Here I will be putting some practical questions & their answers which may help you & also please suggest the better questions or answers which can be put here...
I will also be putting the questions from various YouTube or other videos, for which I will also give the links here for you to get more details.
Now lets start.....
Example 1 : Suppose you are given a list of numbers - 2,3,1,4,2,5,8,6,34,21,45
And you are required to get the below output, then how you will do that?
Array[Array[Int]] = Array(Array(2, 3, 1), Array(4, 2, 5, 8), Array(6, 34, 21, 45))
Solution : Here, we can see array of arrays, so can we consider that we are partitioning the given list into 3 partitions?

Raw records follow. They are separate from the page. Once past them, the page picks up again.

-- ==== Sys2Proof/Machine/SupplyRows.lean ====
section
/-!
DEFINITION. Commands of resets, power states, dies and bridge links (R271, R419 to R463).
-/

namespace Sys2Proof.Machine

open Sys2Proof

/-- DIE_RESET (R429). -/
def execDieReset (r : Requester) (die : DieId) (s : State) : Host.Outcome State Fault Refusal :=
  .next (s.poke r .pwr 0xB0 (BitVec.ofNat 32 (2 ^ die.val)))

/-- DIE_RESET_DONE (R429). -/
def execDieResetDone (die : DieId) (b : DieBringUp) (s : State) : Host.Outcome State Fault Refusal :=
  .next (s.resetDone die b)

/-- ISOLATE (R427). -/
def execIsolate (r : Requester) (die : DieId) (s : State) : Host.Outcome State Fault Refusal :=
  .next (s.poke r .pwr 0xB4 (BitVec.ofNat 32 (2 ^ die.val)))

/-- REQUEST_RUN (R444). -/
def execRequestRun (r : Requester) (s : State) : Host.Outcome State Fault Refusal := .next (s.poke r .pwr 0x80 1)

/-- REQUEST_IDLE (R444). -/
def execRequestIdle (r : Requester) (s : State) : Host.Outcome State Fault Refusal := .next (s.poke r .pwr 0x80 2)

/-- REQUEST_RETAIN (R445). -/
def execRequestRetain (r : Requester) (s : State) : Host.Outcome State Fault Refusal := .next (s.poke r .pwr 0x80 3)

/-- REQUEST_OFF (R446). -/
def execRequestOff (r : Requester) (s : State) : Host.Outcome State Fault Refusal := .next (s.poke r .pwr 0x80 4)

/-- POWER_STATE_REACHED (R444). -/
def execPowerStateReached (dies : List DieBringUp) (s : State) : Host.Outcome State Fault Refusal :=
  .next (s.powerReached dies)

/-- WARM_RESET (R451). -/
def execWarmReset (r : Requester) (s : State) : Host.Outcome State Fault Refusal := .next (s.poke r .pwr 0x80 0x100)

/-- WARM_RESET_DONE (R451). -/
def execWarmResetDone (dies : List DieBringUp) (s : State) : Host.Outcome State Fault Refusal :=
  .next (s.warmDone dies)

/-- COLD_RESET (R450). -/
def execColdReset (s : State) : Host.Outcome State Fault Refusal := .next s.coldReset

/-- START_UP (R454). -/
def execStartUp (b : BoardStart) (s : State) : Host.Outcome State Fault Refusal := .next (s.startUp b)

/-- LOSS_OF_MAIN_POWER (R447). -/
def execLossOfMainPower (s : State) : Host.Outcome State Fault Refusal := .next s.mainPowerLost

/-- EXIT_FROM_OFF (R446). -/
def execExitFromOff (b : BoardStart) (s : State) : Host.Outcome State Fault Refusal := .next (s.exitOff b)

/-- VSTBY_DROP (R547). -/
def execVstbyDrop (s : State) : Host.Outcome State Fault Refusal := .next s.coldReset

/-- STACK_TRAIN_FAIL (R271). -/
def execStackTrainFail (st : StackId) (s : State) : Host.Outcome State Fault Refusal := .next (s.stackTrainFail st)

/-- D2D_RETRAIN (R439). -/
def execD2dRetrain (r : Requester) (l : LinkId) (s : State) : Host.Outcome State Fault Refusal :=
  .next (s.poke r (.d2d l) 0x80 (s.live (.d2d l) 0x80 ||| 1))

/-- D2D_CTRL (R421). -/
def execD2dCtrl (l : LinkId) (u : D2dUnit) (s : State) : Host.Outcome State Fault Refusal := .next (s.takeCtrl l u)

/-- D2D_REPLAY_MARK (R421). -/
def execD2dReplayMark (l : LinkId) (u : D2dUnit) (s : State) : Host.Outcome State Fault Refusal :=
  .next (s.takeUnitMark l u)

/-- D2D_IDLE (R420). -/
def execD2dIdle (l : LinkId) (u : D2dUnit) (s : State) : Host.Outcome State Fault Refusal := .next (s.onUnit l u 0 id)

/-- HDR (R420). -/
def execHdr (l : LinkId) (u : D2dUnit) (s : State) : Host.Outcome State Fault Refusal :=
  .next (s.onUnit l u 0x10 (fun s => s.takeUnit l))

/-- DATA (R420). -/
def execData (l : LinkId) (u : D2dUnit) (s : State) : Host.Outcome State Fault Refusal :=
  .next (s.onUnit l u 0x11 (fun s => s.takeUnit l))

/-- DATA_POISONED (R420). -/
def execDataPoisoned (l : LinkId) (u : D2dUnit) (s : State) : Host.Outcome State Fault Refusal :=
  .next (s.onUnit l u 0x12 (fun s => s.takeUnit l))

/-- WIDTH (R424). -/
def execWidth (l : LinkId) (u : D2dUnit) (s : State) : Host.Outcome State Fault Refusal := .next (s.takeWidth l u)

/-- WIDTH_TIMER (R424). -/
def execWidthTimer (l : LinkId) (s : State) : Host.Outcome State Fault Refusal := .next (s.widthTimer l)

/-- HANDSHAKE_TIMEOUT (R424). -/
def execHandshakeTimeout (l : LinkId) (s : State) : Host.Outcome State Fault Refusal := .next (s.handshakeTimeout l)

/-- D2D_TRAINING (R423). -/
def execD2dTraining (l : LinkId) (near : BitVec 16) (far : BitVec 16)
    (s : State) : Host.Outcome State Fault Refusal :=
  .next (s.d2dTrain l near far)

/-- D2D_REPLAY_TIMER_EXPIRY (R421). -/
def execD2dReplayTimerExpiry (l : LinkId) (s : State) : Host.Outcome State Fault Refusal := .next (s.d2dExpiry l)

/-- D2D_RELOCK_TIMEOUT (R421). -/
def execD2dRelockTimeout (l : LinkId) (s : State) : Host.Outcome State Fault Refusal := .next (s.d2dRelockTimeout l)

/-- D2D_RETRY (R425). -/
def execD2dRetry (l : LinkId) (near : BitVec 16) (far : BitVec 16) (s : State) : Host.Outcome State Fault Refusal :=
  .next (s.d2dRetry l near far)

/-- FORWARDED_CLOCK_LOSS (R425). -/
def execForwardedClockLoss (l : LinkId) (s : State) : Host.Outcome State Fault Refusal := .next (s.clockLost l)

/-- SIDEBAND_PARITY (R426). -/
def execSidebandParity (l : LinkId) (failures : Nat) (s : State) : Host.Outcome State Fault Refusal :=
  .next (s.sidebandError l failures)

/-- UNIT_CRC_FAIL (R420). -/
def execUnitCrcFail (l : LinkId) (u : D2dUnit) (s : State) : Host.Outcome State Fault Refusal :=
  .next (s.unitCrcFail l u)

end Sys2Proof.Machine
end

If yes, then we resolved 1st part, that we can break the given input into 3 partitions. And we can simply break into 3 partitions because
we don't need to make changes in the order or input, just breaking into 3 partitions will do the job here.
Step 1 : To create a RDD with 3 partitions & the above data
scala> val a = sc.parallelize(List(2,3,1,4,2,5,8,6,34,21,45), 3)
If you the content of RDD by : a.collect, it will be
Array[Int] = Array(2, 3, 1, 4, 2, 5, 8, 6, 34, 21, 45)
Step 2 : So till here we are getting a simple array of above values. But in the output we don't see any information of number of partitions in
the RDD, & this information we can get in following 2 ways -
a) scala> a.partitions.size
b) scala> a.getNumPartitions
And in both the cases we will get the below result -
Int = 3
Now comes the final part to create the given array of arrays. Here, we can use glom, which will get the data of each partition in an array.
So, we now that the above RDD is created with 3 partitions & we just need to represent the data of each partition as Array, which we
can do like shown below with its result next in 'RED' -
scala> a.glom.collect
res24: Array[Array[Int]] = Array(Array(2, 3, 1), Array(4, 2, 5, 8), Array(6, 34, 21, 45))
You can further read more about glom from below blog -
http://blog.madhukaraphatak.com/glom-in-spark/
Same way as given above blog, we can find the max or min or can take any other operation where we can utilize the partitions behaviour.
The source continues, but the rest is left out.